You’re Not Alone – Connect with Local Business Organizations

You’re not alone. As a small business owner, it might seem like that at times. But the reality is there are a number of ways you can connect with others in the community. It might be for advice about your business, to combine efforts with other businesses or to give back to the community. Here are some reasons why you should consider joining a local organization and a few places to start.

Why Join?

You stand to gain by teaming up with local business organizations. Here are some of the reasons why:

  • Builds Your Local Brand – Participating in an organization raises your visibility among members and the population they serve. The more active you become, the greater your profile.
  • Offers Networking Opportunities – Often members of these organizations are small business owners too.

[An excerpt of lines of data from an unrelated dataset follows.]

theorem faultServiceStart_keeps (d : Fin 2) (s : State) : OutcomeKeeps s (execFaultServiceStart d s) := by
  unfold execFaultServiceStart
  split
  · exact outcomeKeeps_next (keeps_last (startDispatch_keeps _ _ _ _ _ _) (takeStart_keeps _ _ _))
  · exact outcomeKeeps_next (.refl s)

/-! ### Save images (R66-R68, R105) -/

theorem placeImage_keeps (s : State) (c : Fin 64) (a : Nat) (bytes : List Byte) : Keeps s (placeImage s c a bytes) := by
  unfold placeImage
  dsimp only
  refine keeps_ite (homeWrite_keeps _ _ _ _ _ _ _) (keeps_ite ?_ (.refl s))
  exact (fresh_keeps s).trans (.fold (fun s _ => sendLink_keeps s _ _) _ _)

theorem writeImage_keeps (s : State) (c : Fin 64) (x : Snapshot) : Keeps s (writeImage s c x) :=
  .trans (t := placeImage s c _ _) (placeImage_keeps _ _ _ _) (.same rfl rfl)

theorem unspill_keeps {s t : State} {c : Fin 64} (h : unspill s c = some t) : Keeps s t := by
  unfold unspill at h
  split at h
  · obtain ⟨x, -, rfl⟩ := Option.map_eq_some_iff.mp h
    exact .same rfl rfl
  · cases h
    exact .refl s

theorem exportImage_keeps (s : State) (c : Fin 64) : Keeps s (exportImage s c) := writeImage_keeps _ _ _

theorem spillCtx_keeps (s : State) (c : Fin 64) : Keeps s (spillCtx s c) := by
  refine keeps_ite (.refl s) ?_
  exact .trans (t := exportImage s c) (exportImage_keeps _ _) (.same rfl rfl)

theorem seatWarp_keeps (s : State) (w : Warp) : Keeps s (seatWarp s w) := by
  unfold seatWarp
  split
  · exact modWarp_keeps _ _ _
  · exact .refl s

theorem seatWarps_keeps (s : State) (c : Fin 64) : Keeps s (seatWarps s c) := .fold seatWarp_keeps _ s

theorem loadImage_keeps (s : State) (c : Fin 64) (x : Snapshot) : Keeps s (loadImage s c x) := by
  unfold loadImage
  extract_lets b y d dieOf_ u v eng at_
  have hu : Keeps s u := .same rfl rfl
  have hv : Keeps u v := .fold (fun s _ => modDie_keeps s _ _) _ u
  clear_value v
  exact hu.trans (hv.trans (keeps_last (seatWarps_keeps _ _) (.same rfl rfl)))

end Sys2Proof.Proofs

/-! SUPPORT. What the copy engines, the term engines, handles and the MMU-maintenance operations keep (R7, R56, R57). -/

namespace Sys2Proof.Proofs

open Sys2Proof Sys2Proof.Machine Sys2Proof.Claims Sys2Proof.Laws

/-! ### Parts of an element (R342-R347) -/

/-- A part of an element keeps memory's form and the partition table, however it ends. -/
def PartKeeps {α : Type} (s : State) : Part1 α → Prop
  | .ok _ _ t | .send _ t | .bad _ t | .again t => Keeps s t

section

variable {α β : Type} {s t : State}

theorem partKeeps_ok {x : α} {k : Nat} (h : Keeps s t) : PartKeeps s (.ok x k t) := h
theorem partKeeps_send {l : LinkOp} (h : Keeps s t) : PartKeeps s (.send l t : Part1 α) := h
theorem partKeeps_bad {f : FaultInfo} (h : Keeps s t) : PartKeeps s (.bad f t : Part1 α) := h
theorem partKeeps_again (h : Keeps s t) : PartKeeps s (.again t : Part1 α) := h

theorem partKeeps_after (h : Keeps s t) {p : Part1 α} (g : PartKeeps t p) : PartKeeps s p := by
  cases p with
  | ok x k u => exact Keeps.trans h g
  | send l u => exact Keeps.trans h g
  | bad f u => exact Keeps.trans h g
  | again u => exact Keeps.trans h g
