-- ==== Sys2Proof/Machine/Composite.lean ====
section
/-! DEFINITION. The composite operations SCAN (R129) and HANDLER (R158) as functions, and the sweep as a
function of its row readings (R129). They are what the sequencer's steps add up to; the block has no
pin that starts either (R135). -/

namespace Sys2Proof.Machine

/-- SCANSTEP (R127): `WRCOL(P)`, then read and decode. -/
def scanStep (s : State) : State := opScanRead (opWrcol .sequencer s.p s)

/-- The loop of SCAN (R129), with `n` columns left at most. -/
def scanLoop : Nat → State → State
  | 0, s => s
  | n + 1, s =>
    let t := scanStep s
    if hitFlag t.res then t
    else if t.k = 3#2 then t
    else scanLoop n (opNextCol t)

/-- SCAN, one sweep (R129). -/
def scan (s : State) : State := scanLoop 4 (opColInit s)

/-- HANDLER, one invocation with no act of another agent in it (R158). -/
def handler (s : State) : State :=
  let m := chMask s.cfg
  let a := opIstat .sequencer (opIdis .sequencer m s.settlePins)
  if confirmFlag a.cfg a.isr then
    let b := scan a
    let d := opWrout .sequencer (outWord b.cfg b.res) b
    returnFromHandler .normal (opIen .sequencer m (opIclr .sequencer m d.settlePins))
  else returnFromHandler .early a

/-- The result of a sweep whose row readings at steps 0 to 3 would be these: the code of the first
reading that is a hit, `none` for "no key" (R129, R130). -/
def sweepResult (rb0 rb1 rb2 rb3 : Nibble) : Option KeyCode :=
  (lookupTable 0b1110#4 rb0).orElse fun _ =>
    (lookupTable 0b1101#4 rb1).orElse fun _ =>
      (lookupTable 0b1011#4 rb2).orElse fun _ => lookupTable 0b0111#4 rb3

/-- How many columns that sweep tries (R129): one more than the step of the first hit, or 4. -/
def sweepLength (rb0 rb1 rb2 : Nibble) : Nat :=
  if (lookupTable 0b1110#4 rb0).isSome then 1
  else if (lookupTable 0b1101#4 rb1).isSome then 2
  else if (lookupTable 0b1011#4 rb2).isSome then 3
  else 4

end Sys2Proof.Machine
end

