theorem opScanRead_eq_scanned : opScanRead s = s.scanned := by
  rw [opScanRead_eq, rowSel_combinedWord]
  rfl

theorem exec_sRd_last_eq (h : hitFlag s.scanWord = true ∨ s.k = 3#2) :
    exec .sRd s = .next (s.scanned.goto .sOut) := by
  have ends := exec_sRd_last s
  rw [opScanRead_eq_scanned] at ends
  exact ends h

theorem exec_sRd_advance_eq (h : ¬(hitFlag s.scanWord = true ∨ s.k = 3#2)) :
    exec .sRd s = .next ((opNextCol s.scanned).goto .sCol) := by
  have goes_on := exec_sRd_advance s
  rw [opScanRead_eq_scanned] at goes_on
  exact goes_on h

theorem exec_sOut_eq :
    exec .sOut s
      = .next { s with
          out := outWord s.cfg s.res, outv := true, outWe := true, hs := .sClr
          trace := s.trace ++ [.op .sequencer (.wrout (outWord s.cfg s.res))] } := rfl

theorem exec_sClr_eq :
    exec .sClr s
      = .next { s with
          isr := s.isr &&& ~~~chMask s.cfg, hs := .sEn
          trace := s.trace ++ [.op .sequencer (.iclr (chMask s.cfg))] } := rfl

theorem exec_sEn_eq :
    exec .sEn s
      = .next { s with
          ier := s.ier ||| chMask s.cfg, hs := .sIdle, ret := true
          trace := s.trace ++ [.op .sequencer (.ien (chMask s.cfg)), .ret .normal] } := by
  change Host.Outcome.next (returnFromHandler .normal (opIen .sequencer (chMask s.cfg) s)) = _
  rw [returnFromHandler_eq, opIen_trace, List.append_assoc]
  rfl

end StateRows

/-- What the step of a state comes to, with the branch it takes (R159). -/
inductive SeqCase (s : State) : HState → State → Prop where
  /-- S_IDLE without a pulse (R150). -/
  | waits (hp : s.invokeI = false) : SeqCase s .sIdle s
  /-- S_IDLE with one (R150). -/
  | invoked (hp : s.invokeI = true) : SeqCase s .sIdle
      { s with hs := .sDis, invokeI := false, trace := s.trace ++ [.invoke] }
  /-- S_DIS (R151). -/
  | disabled : SeqCase s .sDis
      { s with
        ier := s.ier &&& ~~~chMask s.cfg, hs := .sChk
        trace := s.trace ++ [.op .sequencer (.idis (chMask s.cfg))] }
  /-- S_CHK with the flag up (R152). -/
  | confirmed (hc : confirmFlag s.cfg s.isr = true) : SeqCase s .sChk
      { s with
        p := 0b1110#4, k := 0#2, res := 0x10#5, hs := .sCol
        trace := s.trace ++ [.op .sequencer (.istat s.isr)] }
  /-- S_CHK with the flag down (R152). -/
  | early (hc : confirmFlag s.cfg s.isr ≠ true) : SeqCase s .sChk
      { s with
        hs := .sIdle, ret := true
        trace := s.trace ++ [.op .sequencer (.istat s.isr), .ret .early] }
  /-- S_COL (R153). -/
  | driven : SeqCase s .sCol
      { s with col := s.p, hs := .sRd, trace := s.trace ++ [.op .sequencer (.wrcol s.p)] }
  /-- S_RD that ends the sweep (R154). -/
  | ended (hl : hitFlag s.scanWord = true ∨ s.k = 3#2) :
      SeqCase s .sRd (s.scanned.goto .sOut)
  /-- S_RD that goes on (R154). -/
  | advanced (hl : ¬(hitFlag s.scanWord = true ∨ s.k = 3#2)) :
      SeqCase s .sRd ((opNextCol s.scanned).goto .sCol)
  /-- S_OUT (R155). -/
  | written : SeqCase s .sOut
      { s with
        out := outWord s.cfg s.res, outv := true, outWe := true, hs := .sClr
        trace := s.trace ++ [.op .sequencer (.wrout (outWord s.cfg s.res))] }
  /-- S_CLR (R156). -/
  | cleared : SeqCase s .sClr
      { s with
        isr := s.isr &&& ~~~chMask s.cfg, hs := .sEn
        trace := s.trace ++ [.op .sequencer (.iclr (chMask s.cfg))] }
  /-- S_EN (R157). -/
  | enabled : SeqCase s .sEn
      { s with
        ier := s.ier ||| chMask s.cfg, hs := .sIdle, ret := true
        trace := s.trace ++ [.op .sequencer (.ien (chMask s.cfg)), .ret .normal] }

/-- Every state has a step, and it is one of these. -/
theorem exists_seqCase (s : State) (h : HState) :
    ∃ t, exec (stateInstr h) s = .next t ∧ SeqCase s h t := by
  cases h with
  | sIdle =>
    cases hp : s.invokeI with
    | false => exact ⟨_, exec_sIdle_waits s hp, .waits hp⟩
    | true => exact ⟨_, exec_sIdle_pulsed s hp, .invoked hp⟩
  | sChk =>
    by_cases hc : confirmFlag s.cfg s.isr = true
    · exact ⟨_, exec_sChk_confirmed_eq s hc, .confirmed hc⟩
    · exact ⟨_, exec_sChk_early_eq s hc, .early hc⟩
  | sRd =>
    by_cases hl : hitFlag s.scanWord = true ∨ s.k = 3#2
    · exact ⟨_, exec_sRd_last_eq s hl, .ended hl⟩
    · exact ⟨_, exec_sRd_advance_eq s hl, .advanced hl⟩
  | sDis => exact ⟨_, exec_sDis_eq s, .disabled⟩
  | sCol => exact ⟨_, exec_sCol_eq s, .driven⟩
  | sOut => exact ⟨_, exec_sOut_eq s, .written⟩
  | sClr => exact ⟨_, exec_sClr_eq s, .cleared⟩
  | sEn => exact ⟨_, exec_sEn_eq s, .enabled⟩

theorem seqCase_of_exec {s t : State} {h : HState} (he : exec (stateInstr h) s = .next t) :
    SeqCase s h t := by
  obtain ⟨u, hu, hcase⟩ := exists_seqCase s h
  obtain rfl := Host.Outcome.next.inj (hu.symm.trans he)
  exact hcase

end Sys2Proof.Machine
end

section
/-! SUPPORT. A command word by its fields (R78), bit `CH` of the masks (R34, R84), and an INVOKE that
finds the block busy (R150). -/

namespace Sys2Proof

/-- A command word as its argument under the bits of its operation code (R78). -/
theorem CmdWord.mk_eq_or (op : BitVec 3) (arg : BitVec 8) :
    CmdWord.mk op arg = CmdWord.mk op 0#8 ||| arg.setWidth 11 := by
  apply BitVec.eq_of_getLsbD_eq
  intro i hi
  simp only [CmdWord.mk, BitVec.getLsbD_or, BitVec.getLsbD_append, BitVec.getLsbD_setWidth, hi]
  by_cases hlow : i < 8
  · simp [hlow]
  · simp [hlow, BitVec.getLsbD_of_ge arg i (by omega)]

end Sys2Proof

namespace Sys2Proof.Machine

/-- INVOKE while the sequencer runs is no event (R150). -/
theorem step_invoke_busy (s : State) (hr : s.rst = false) (hi : s.nextAct = .invoke)
    (hb : s.busy = true) : step s = .next s.takeAct := by
  refine step_of_settled _ _ ?_
  unfold nextTurn
  rw [hr, hi]
  exact if_pos hb

theorem busy_of_hs_ne (s : State) (h : s.hs ≠ .sIdle) : s.busy = true := by
  simp [State.busy, State.idle, h]

theorem idle_iff (s : State) : s.idle = true ↔ s.hs = .sIdle := beq_iff_eq

/-- `CH_MASK` has bit `CH` (R9, R84). -/
theorem getLsbD_chMask_ch (c : Config) (h : c.wf = true) : (chMask c).getLsbD c.ch = true := by
  obtain ⟨hch, hw⟩ := Config.wf_bounds c h
  simp [getLsbD_chMask c c.ch (by omega)]

/-- The confirmation flag of a well-formed configuration is bit `CH` (R34, R152). -/
theorem confirmFlag_eq_of_wf (c : Config) (t : Mask) (h : c.wf = true) :
    confirmFlag c t = t.getLsbD c.ch := by
  obtain ⟨hch, hw⟩ := Config.wf_bounds c h
  exact confirmFlag_eq c t (by omega)

end Sys2Proof.Machine
end

section
/-! PROOFS. The sequencer, state by state: the effect, what it leaves unchanged and the command word (R80,
R150 to R157). -/

namespace Sys2Proof.Machine

/-- Settles O19: S_IDLE by its two equations, the acts on the busy and on the idle block by theirs. -/
theorem sIdleWaitsForInvoke : Obligations.SIdleWaitsForInvoke := by
  refine ⟨exec_sIdle_waits, exec_sIdle_pulsed, fun s rest hr hs hi => ?busy,
    fun s w rest hr hs hi => ?host, fun s hs => ?word⟩
  case busy =>
    rw [step_invoke_busy s hr (s.nextAct_cons _ rest hi) (busy_of_hs_ne s hs),
      s.takeAct_cons _ rest hi]
  case host =>
    rw [step_hcmd s w hr ((idle_iff s).mpr hs) (s.nextAct_cons _ rest hi), s.takeAct_cons _ rest hi]
  case word => simp [sequencerWord, hs]

/-- Settles O20: IDIS of a mask with bit `CH` leaves that bit of `IER` down. -/
theorem sDisDisables : Obligations.SDisDisables := by
  intro s hwf
  have hie : (s.ier &&& ~~~chMask s.cfg).getLsbD s.cfg.ch = false :=
    getLsbD_and_not_of_getLsbD s.ier (getLsbD_chMask_ch s.cfg hwf)
  refine ⟨_, exec_sDis_eq s, hie, ?irq, rfl, fun hs => ?word⟩
  case irq => simp [State.irq, State.ie, hie]
  case word =>
    simp only [sequencerWord, hs, CmdWord.mk_eq_or 4#3 (chMask s.cfg)]
    rfl

/-- Settles O21: the confirmation flag is bit `CH` of `ISR`. -/
theorem sChkConfirmsOrReturnsEarly : Obligations.SChkConfirmsOrReturnsEarly := by
  intro s hwf
  have hflag := confirmFlag_eq_of_wf s.cfg s.isr hwf
  refine ⟨fun his => exec_sChk_confirmed_eq s (hflag.trans his),
    fun his => exec_sChk_early_eq s (by simp [hflag, his]), fun hs => ?_⟩
  simp only [sequencerWord, hs]
  rfl

/-- Settles O22: the row is WRCOL of `P`, and the word of operation code 0 is its argument. -/
theorem sColDrivesThePattern : Obligations.SColDrivesThePattern := by
  refine fun s => ⟨exec_sCol_eq s, fun hs => ?_⟩
  have hzero : CmdWord.mk 0#3 0#8 = 0#11 := rfl
  simp only [sequencerWord, hs, CmdWord.mk_eq_or 0#3 (s.p.setWidth 8), hzero, BitVec.zero_or]
  rw [BitVec.setWidth_setWidth (by decide)]

/-- Settles O23: the two branches of S_RD by the miss flag of the decoder's word and `K`. -/
theorem sRdReadsDecodesAndDecides : Obligations.SRdReadsDecodesAndDecides := by
  intro s d u
  have hflag : hitFlag s.scanWord = !d.getLsbD 4 := rfl
  refine ⟨fun hit => ?hit, fun _ hk => exec_sRd_last_eq s (.inr hk), fun hmiss hk => ?next,
    fun hs => ?word⟩
  case hit => exact exec_sRd_last_eq s (.inl (by rw [hflag, hit]; rfl))
  case next => exact exec_sRd_advance_eq s (by simp [hflag, hmiss, hk])
  case word =>
    simp only [sequencerWord, hs]
    rfl

/-- Settles O24: `outWord` is the rule's choice by the miss flag, for every parameter. -/
theorem sOutWritesTheResult : Obligations.SOutWritesTheResult := by
  intro s w
  have hw : outWord s.cfg s.res = w := by
    unfold outWord w
    cases s.res.getLsbD 4 <;> rfl
  refine ⟨hw ▸ exec_sOut_eq s, fun hm hres hno => ?default, fun hs => ?word⟩
  case default => rw [← hw, outWord, hm, hno, hres]; rfl
  case word =>
    simp only [sequencerWord, hs, hw, CmdWord.mk_eq_or 2#3 (w.setWidth 8)]
    rw [BitVec.setWidth_setWidth (by decide)]
    rfl

/-- Settles O25: ICLR of a mask with bit `CH` leaves that bit of `ISR` down. -/
theorem sClrClearsTheFlag : Obligations.SClrClearsTheFlag := by
  intro s hwf
  refine ⟨_, exec_sClr_eq s, ?_, rfl, fun hs => ?word⟩
  · exact getLsbD_and_not_of_getLsbD s.isr (getLsbD_chMask_ch s.cfg hwf)
  case word =>
    simp only [sequencerWord, hs, CmdWord.mk_eq_or 5#3 (chMask s.cfg)]
    rfl

/-- Settles O26: IEN of a mask with bit `CH` sets that bit of `IER`. -/
theorem sEnEnablesAndReturns : Obligations.SEnEnablesAndReturns := by
  intro s hwf
  have hie : (s.ier ||| chMask s.cfg).getLsbD s.cfg.ch = true := by
    rw [BitVec.getLsbD_or, getLsbD_chMask_ch s.cfg hwf, Bool.or_true]
  refine ⟨_, exec_sEn_eq s, ?armed, ?irq, rfl, fun hs => ?word⟩
  case armed => simp [State.armed, State.idle, State.ie, hie]
  case irq => simp [State.irq, State.ie, State.is, hie]
  case word =>
    simp only [sequencerWord, hs, CmdWord.mk_eq_or 6#3 (chMask s.cfg)]
    rfl

end Sys2Proof.Machine
end

section
/-! SUPPORT. The width of the masks (R24, R25, R80), the parts of the invariant as propositions, and the
frame of the acts that are no step of the sequencer. -/

namespace Sys2Proof.Machine

/-- `m` has no bit from `MASK_W` up (R84). -/
def InWidth (c : Config) (m : Mask) : Prop := maskArg c m = m

section Width

variable {c : Config} {x y : Mask}

theorem InWidth.and (hx : InWidth c x) (y : Mask) : InWidth c (x &&& y) := by
  rw [InWidth, maskArg, BitVec.and_assoc, BitVec.and_comm y, ← BitVec.and_assoc]
  exact congrArg (· &&& y) hx

theorem InWidth.or (hx : InWidth c x) (hy : InWidth c y) : InWidth c (x ||| y) := by
  rw [InWidth, maskArg, BitVec.and_or_distrib_right]
  exact congrArg₂ (· ||| ·) hx hy

theorem inWidth_maskArg (c : Config) (x : Mask) : InWidth c (maskArg c x) := by
  rw [InWidth, maskArg, maskArg, BitVec.and_assoc, BitVec.and_self]

theorem inWidth_chMask (h : c.wf = true) : InWidth c (chMask c) := maskArg_chMask c h

theorem inWidth_zero (c : Config) : InWidth c 0#8 := BitVec.zero_and

/-- The model says "no bit above" by the complement, `maskArg` by the mask. -/
theorem and_not_eq_zero_iff (x m : Mask) : x &&& ~~~m = 0#8 ↔ x &&& m = x := by
  constructor <;> intro h <;> refine BitVec.eq_of_getLsbD_eq fun i hi => ?_
  · have hbit : (x &&& ~~~m).getLsbD i = false := by rw [h, BitVec.getLsbD_zero]
    simpa [hi] using hbit
  · have hbit : (x &&& m).getLsbD i = x.getLsbD i := by rw [h]
    simpa [hi] using hbit

end Width

section InvariantParts

variable {s : State}

theorem masksInWidth_iff :
    s.masksInWidth = true ↔ InWidth s.cfg s.ier ∧ InWidth s.cfg s.isr := by
  simp [State.masksInWidth, InWidth, maskArg, and_not_eq_zero_iff]

theorem sweepLegal_sCol (h : s.hs = .sCol) :
    s.sweepLegal = true ↔ s.p = rotl4Iter s.k.toNat 0b1110#4 ∧ s.res = 0x10#5 := by
  simp [State.sweepLegal, h]

theorem sweepLegal_sRd (h : s.hs = .sRd) :
    s.sweepLegal = true ↔
      s.p = rotl4Iter s.k.toNat 0b1110#4 ∧ s.res = 0x10#5 ∧ s.col = s.p := by
  simp [State.sweepLegal, h, and_assoc]

theorem sweepLegal_sOut (h : s.hs = .sOut) :
    s.sweepLegal = true ↔
      s.p = rotl4Iter s.k.toNat 0b1110#4 ∧ s.col = s.p ∧ (hitFlag s.res = true ∨ s.k = 3#2) := by
  simp [State.sweepLegal, h, and_assoc]

/-- In S_CLR what S_OUT was asked still holds, and the latch holds the result (R155). -/
theorem sweepLegal_sClr (h : s.hs = .sClr) :
    s.sweepLegal = true ↔
      (s.p = rotl4Iter s.k.toNat 0b1110#4 ∧ s.col = s.p ∧ (hitFlag s.res = true ∨ s.k = 3#2))
        ∧ s.outv = true ∧ s.out = outWord s.cfg s.res := by
  simp [State.sweepLegal, h, and_assoc]

/-- The value of a miss is legal in `RES` (R29). -/
theorem miss_legal : (hitFlag 0x10#5 || (0x10#5 : DecodeResult) == 0x10#5) = true := by decide

/-- The decoder gives a code or `0x10` (R29, R76). -/
theorem romRead_legal (a : RomAddr) : (hitFlag (romRead a) || romRead a == 0x10#5) = true := by
  cases hm : (romRead a).getLsbD 4 with
  | false =>
    rw [hitFlag, hm]
    rfl
  | true =>
    rw [(romRead_getLsbD_iff a).mp hm]
    exact miss_legal

end InvariantParts

/-- The word of a miss is `0x10` (R76). -/
theorem scanWord_of_miss (s : State) (h : ¬hitFlag s.scanWord = true) : s.scanWord = 0x10#5 :=
  (romRead_getLsbD_iff _).mp (Bool.not_inj (Bool.eq_false_iff.mpr h))

/-- `K + 1` before the last column is no wrap (R27). -/
theorem toNat_succ_of_ne_three : ∀ k : BitVec 2, k ≠ 3#2 → (k + 1#2).toNat = k.toNat + 1 := by
  decide

/-- A sample of the sink pins changes the counter of free values and the trace alone (R193). -/
theorem envRdout_eq (s : State) :
    envRdout s
      = { s with free := (envRdout s).free, trace := s.trace ++ [.hRdout (outRead s)] } := by
  unfold envRdout
  split <;> rfl

/-- What a command leaves unchanged whoever issues it, and the one event it records (R100 to R106). -/
structure CommandFrame (s t : State) : Prop where
  hs : t.hs = s.hs
  res : t.res = s.res
  trace : ∃ o, t.trace = s.trace ++ [.op s.issuer o]
  masksInWidth : s.masksInWidth = true → t.masksInWidth = true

So you can share information, ask for referrals for services like accounting, or get introductions to other businesses.
  • Provides a Political Platform – Joining forces on issues that are important to your business helps you speak with one voice. There is strength in numbers in moving your agenda forward.

Getting Started

Here are six places to start your search for organizations within your own community:

  1. SBA.gov Local Assistance – Just enter your ZIP code or state into the U.S. Small Business Association website. It will provide a list of local organizations that relate to small businesses. Included is the local SBA office.
  2. SCORE – SCORE is a non-profit association that provides mentors, free counseling, business tools and local workshops to small businesses.
  3. Local Chamber of Commerce – Locate your nearest chamber using this website. Chamber membership provides local visibility, connections to other local businesses, leadership opportunities, training and advocacy.
  4. Small Business Meetup Groups – Connect with other small businesses to network, find new customers, get advice and avoid costly mistakes. Plug in your ZIP code to find a group near you.
  5. Political Advocacy Groups – Stay on top of key issues affecting small businesses and band with other businesses to voice your opinion with legislators. These include organizations like the National Small Business Association and the National Federation of Independent Businesses.
  6. Economic Development Agency – Most states have a local agency that assists new businesses with startup advice, financial assistance, business location and employee recruitment and training.

There are distinct benefits to small businesses that connect with organizations in their community. They can offer assistance, visibility and advocacy. Start with these six sources to find the association that works best for your small business.